Introduction

Do You Want to Lose Weight?

If you answered yes, you are missing the bigger picture! What you really want is fat loss!  It’s easy to lose weight you just don’t eat, unfortunately, the weight you lose will be both muscle and fat which is not healthy for the integral structure of your body.
To be successful with weight loss you should be preserving as much muscle as possible or even gain some, while at the same time lose as much body fat as possible. Your body fat % is a key indicator of your success, not just what the scales say!

Why is muscle important?

Muscle is vital to your success for losing fat. Why you thinking? Well the more muscle in the body the better your metabolism operates therefore you burn more calories per day. You see it’s all about these amazing powerhouses in our cells called mitochondria! The muscle you build basically means your body has to create more of them. You can do this a number of ways like high intensity exercise or weights for example. By creating a large demand for energy  your body is forced to create new mitochondria in order to be prepared for the next time your muscles call on that needed extra energy.
The great thing about muscle and mitochondria is that they are active tissue. Unlike fat, they need constant energy to maintain themselves – energy like fatty acids. What does this mean? It means that your body will be burning fat at all times of the day – even while you’re sleeping. Yes, it is possible to burn fat in your sleep!

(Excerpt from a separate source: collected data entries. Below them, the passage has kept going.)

theorem hostStep_next (hf : s.ctl ≠ .fatal) (ws : List CmdWord) : ∃ t, hostStep s ws = .next t := by
  cases ws with
  | nil => exact ⟨_, if_neg hf⟩
  | cons w ws => exact ⟨_, if_neg hf⟩

/-- The step goes on, or it is the fault of a machine whose `INIT` failed. -/
def GoesOnUnlessFatal (s : State) (o : Host.Outcome State Fault Refusal) : Prop :=
  (∃ t, o = .next t) ∨ (o = .fault (.initFailed s.fatalCode) ∧ s.ctl = .fatal)

theorem Inv.driverStep (h : Inv s) : GoesOnUnlessFatal s (driverStep s) := by
  rcases hd : s.driver with _ | ws
  · have hseq := h.sequencer hd
    rw [driverStep_sequencer hd]
    split
    · exact .inl ⟨s, rfl⟩
    · by_cases hh : s.phase = .halted
      · exact .inr ⟨seqStep_halted hh, hseq.halted hh⟩
      · exact .inl (hseq.seqStep_next hh)
  · rw [driverStep_host hd]
    by_cases hf : s.ctl = .fatal
    · exact .inr ⟨hostStep_fatal hf, hf⟩
    · exact .inl (hostStep_next hf ws)

/-- Settles O59: of the ways a step can be taken, only an offered word and the driver's move can stop. -/
theorem onlyFailedInitStops : Obligations.OnlyFailedInitStops := by
  intro s h
  refine step_cases (P := GoesOnUnlessFatal s) ?reset ?busy ?offered ?offered_fatal ?driver
  case reset => intro _; exact .inl ⟨_, rfl⟩
  case busy => intro _ _; exact .inl ⟨_, rfl⟩
  case offered => intro w _ _ _ _; exact .inl (runWord_next s.tick w)
  case offered_fatal => intro w _ _ hf _; exact .inr ⟨rfl, hf⟩
  case driver => intro _ _ _; exact h.tick.driverStep

end Sys2Proof.Machine
end

section
/-! The whole of `ENCODING` (R160, R161): what each of its lines does, and the record it leaves. -/

namespace Sys2Proof.Machine

variable {s t u : State}

/-! ### Runs of `ENCODING`'s steps -/

/-- The registers that no step of `ENCODING` changes. -/
structure EncodingView where
  ctl : Ctl
  pstate : PState
  cache : Option (BitVec 16)
  sLux : Option (BitVec 64)
  sMv : Option (BitVec 32)
  params : Params
  trace : List Event

/-- The view of a state, field by field. -/
def State.encodingView (s : State) : EncodingView where
  ctl := s.ctl
  pstate := s.pstate
  cache := s.cache
  sLux := s.sLux
  sMv := s.sMv
  params := s.params
  trace := s.trace

/-- `n` steps lead from `s` to `t`; each draws one choice, for its time, and changes none of the registers of the view. -/
structure EncodingRun (n : Nat) (s t : State) : Prop where
  reaches : Host.Core.run Sys2Proof.core n s = .next t
  view : t.encodingView = s.encodingView
  now : s.now ≤ t.now
  draws : ∀ k, t.drawAt k = s.drawAt (n + k)
  physReg : s.quietFor n → t.physReg = s.physReg

theorem run_add {n m : Nat} (h : Host.Core.run Sys2Proof.core n s = .next t) :
    Host.Core.run Sys2Proof.core (n + m) s = Host.Core.run Sys2Proof.core m t := by
  induction n generalizing s with
  | zero => cases h; rw [Nat.zero_add]
  | succ n ih =>
    rcases hstep : step s with u | e | e
    · rw [run_succ_of_step n hstep] at h
      rw [Nat.succ_add, run_succ_of_step (n + m) hstep, ih h]
    all_goals
      have hcore : Sys2Proof.core.step s = step s := rfl
      simp [Host.Core.run, hcore, hstep] at h

theorem EncodingRun.trans {n m : Nat} (h : EncodingRun n s t) (h' : EncodingRun m t u) : EncodingRun (n + m) s u where
  reaches := (run_add h.reaches).trans h'.reaches
  view := h'.view.trans h.view
  now := h.now.trans h'.now
  draws k := by rw [h'.draws, h.draws, Nat.add_assoc]
  physReg hq := by
    have hfirst : s.quietFor n := fun k hk => hq k (by omega)
    have hrest : t.quietFor m := fun k hk => by rw [h.draws]; exact hq (n + k) (by omega)
    exact (h'.physReg hrest).trans (h.physReg hfirst)

/-- A step that adds nothing to the environment's part of the step's time. -/
theorem EncodingRun.of_step (h : step s = .next t) (view : t.encodingView = s.encodingView)
    (now : t.now = s.tick.now) (physReg : t.physReg = s.tick.physReg) (draws : ∀ k, t.drawAt k = s.tick.drawAt k) :
    EncodingRun 1 s t where
  reaches := run_succ_of_step 0 h
  view := view
  now := now ▸ Nat.le_add_right _ _
  draws k := by rw [draws, State.drawAt_tick, Nat.add_comm]
  physReg hq := by rw [physReg, State.tick_physReg, hq 0 (by omega)]; rfl

/-! ### A line and its command -/

/-- It is the sequencer's turn at line `e` of `ENCODING`. -/
structure AtLine (s : State) (e : EncStep) : Prop where
  turn : s.sequencerTurn
  not_fatal : s.ctl ≠ .fatal
  phase : s.phase = .encoding
  enc : s.enc = e
  canonical : Memory.wf s.params s.record = true

/-- The state once a pure command of the sequencer is answered with `d`: a step offered it, a step carried it out. -/
def State.exchanged (s : State) (i : Instr) (d : Data) : State :=
  { s.tick.tick with cur := encode i, rsp := some ⟨.ok, d⟩ }

/-- The command is answered well with `d`, and touches nothing else, in every state with these parameters. -/
def AnswersPurely (p : Params) (i : Instr) (d : Data) : Prop :=
  ∀ u : State, u.params = p → exec i u = .next (u.respond .ok d)

@[simp] theorem State.drawAt_issue (i : Instr) (n : Nat) : (s.issue i).drawAt n = s.drawAt n := rfl

theorem step_issue {i : Instr} (turn : s.sequencerTurn) (hr : s.rsp = none) (hi : s.request = some i) :
    step s = .next (s.tick.issue i) :=
  (step_sequencerTurn turn).trans (seqStep_of_request (s := s.tick) hi hr)

/-- The step after a pure command was offered carries it out. -/
theorem step_issued {i : Instr} {d : Data} (turn : s.sequencerTurn) (hf : s.ctl ≠ .fatal)
    (hpure : AnswersPurely s.params i d) : step (s.tick.issue i) = .next (s.exchanged i d) := by
  obtain ⟨hr, hb, hc, -, -⟩ := turn
  have hexec := hpure ((s.tick.issue i).tick.accept (encode i)) rfl
  rw [step_offered (s := s.tick.issue i) hr hb hf (State.issue_cmd s.tick i), runWord_ok (decode_encode i), hexec]
  refine congrArg Host.Outcome.next ?_
  apply State.ext
  all_goals simp [State.exchanged, hb, hc]

variable {e e' : EncStep}

theorem AtLine.exchanged (h : AtLine s e) (i : Instr) (d : Data) : AtLine (s.exchanged i d) e := { h with }

theorem AtLine.enterEnc (h : AtLine s e) (e' : EncStep) : AtLine (s.tick.enterEnc e') e' := { h with enc := rfl }

theorem AtLine.exchange {i : Instr} {d : Data} (h : AtLine s e) (hr : s.rsp = none) (hi : s.request = some i)
    (hpure : AnswersPurely s.params i d) : EncodingRun 2 s (s.exchanged i d) := by
  have hissue : EncodingRun 1 s (s.tick.issue i) :=
    .of_step (step_issue h.turn hr hi) rfl rfl rfl fun _ => rfl
  have hanswer : EncodingRun 1 (s.tick.issue i) (s.exchanged i d) :=
    .of_step (step_issued h.turn h.not_fatal hpure) rfl rfl rfl fun _ => rfl
  exact hissue.trans hanswer

/-- A line that is over: the step goes on to the next line. -/
theorem AtLine.next_of_step (h : AtLine s e) (hseq : seqStep s.tick = .next (s.tick.enterEnc e')) :
    ∃ t, EncodingRun 1 s t ∧ AtLine t e' ∧ t.rsp = none :=
  ⟨_, .of_step ((step_sequencerTurn h.turn).trans hseq) rfl rfl rfl fun _ => rfl, h.enterEnc e', rfl⟩
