-- ==== Sys2Proof/Syntax.lean ====
section
/-!
DEFINITION. The commands of the BF288: one constructor for each row of the spec's table of operations and events, with the row's operands.
Numbers of units (ports, tiles, routers, instances) are bounded by their types; measurements and choices of the outside world that a
command brings are operands.
-/

namespace Sys2Proof
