-- ==== Sys2Proof/Config.lean ====
section
/-!
DEFINITION. What the spec leaves to the implementation or does not give: constants without a value, so that nothing proved rests on one.
-/

namespace Sys2Proof.Config

/-- The hash of an egress port that chooses the router of an x16 pair (R16); the spec gives no hash. `true` chooses the odd tile. -/
opaque pairHash : Nat → Bool

/-- The dirty-page log's DL_HEAD as the host's memory holds it when the device reads it, by virtual switch and by the number of records
written so far (R404): host memory is outside the model. -/
opaque dlHead : Nat → Nat → BitVec 32

/-- The NONCE of a HELLO (R282), by trunk and by the number of nonces that the trunk has used: the spec does not say how it is chosen. -/
opaque nonce : Nat → Nat → BitVec 32

/-- SHA-256 (FIPS 180-4): the spec names the function and does not define it. -/
opaque sha256 : List Byte → List Byte

/-- Does an RSASSA-PSS signature with RSA-3072 verify (R426): modulus, message, signature? The spec names the scheme only. -/
opaque rsaVerify : List Byte → List Byte → List Byte → Bool

/-- What a configuration register reads whose value the spec does not give, by kind of function (0 upstream port, 1 management function, 2 vDSP, 3 data mover port,
4 data mover function) and offset. -/
opaque cfgOther : Nat → Nat → BitVec 32

/-- The signature of the device key over a transcript (R503). -/
opaque deviceSign : List Byte → List Byte

/-- The hash of the boot ROM (R503, index 1). -/
opaque romHash : List Byte

/-- The RSA-3072 modulus of a vendor key slot, which a Mule firmware image does not carry (R425, R426): the spec does not say where the station keeps it. -/
opaque vendorModulus : Nat → List Byte

end Sys2Proof.Config
end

Don’t Worry About Your weight

Too many times successful dieting is sabotaged because of a meaningless number on a scale. Why should this matter at all? It can’t tell you if your clothes fit better, it can’t tell you if your body fat percentage has changed, and it definitely won’t tell you that you’re looking any better.
When you start dieting, it is imperative that you track your progress using methods other than the scale. You need progress measuring tools that are going to track fat loss – not weight loss. Things like body fat callipers, tape measures, pictures, clothes sizes, and people’s comments are all going to be more useful for you. Don’t worry about your weight – even if it goes up. If you’re looking better, you’re weight doesn’t matter.

Preserve Muscle While Losing Fat

If your  goal is fat loss, you are going to need to focus on preserving muscle while we lose fat. People tend to sabotage this by eating too little food and too few nutrients resulting in muscle loss. Once you start losing muscle, you are fighting an uphill battle to lose fat. This is one of the main reasons why diets fail!

Follow these guidelines to prevent the dreaded muscle loss

  1. Get in enough calories for your body size and activity level.
  2. Make sure those calories are nutrient dense i.e, fruits, vegetables, meats, legumes,  dairy, and whole grains.
  3. Try to get in 1 gram of protein per pound of lean body weight, and divide that evenly among 3-5 meals.
  4. Eat enough carbohydrates to support your activity level. Use myfitnesspal to calculate if unsure.
  5. Fill the rest of your calories with fat –  (essential fatty acids not saturates!).
  6. Make sure you exercise and give your muscles a reason to maintain themselves

Follow these guidelines and your body will look in a lot better shape than just doing the diet and weight loss option!

Conclusion 

Whilst weight loss for people that are heavily overweight fat loss is of far greater importance. Not only as you will look better physically you internally will be far healthier too. Just because someone weighs less on the scales does not mean they are healthy, have you ever heard of the skinny fat person type? Well this does exist and is potentially more damaging for your health than just concentrating on what the scales say!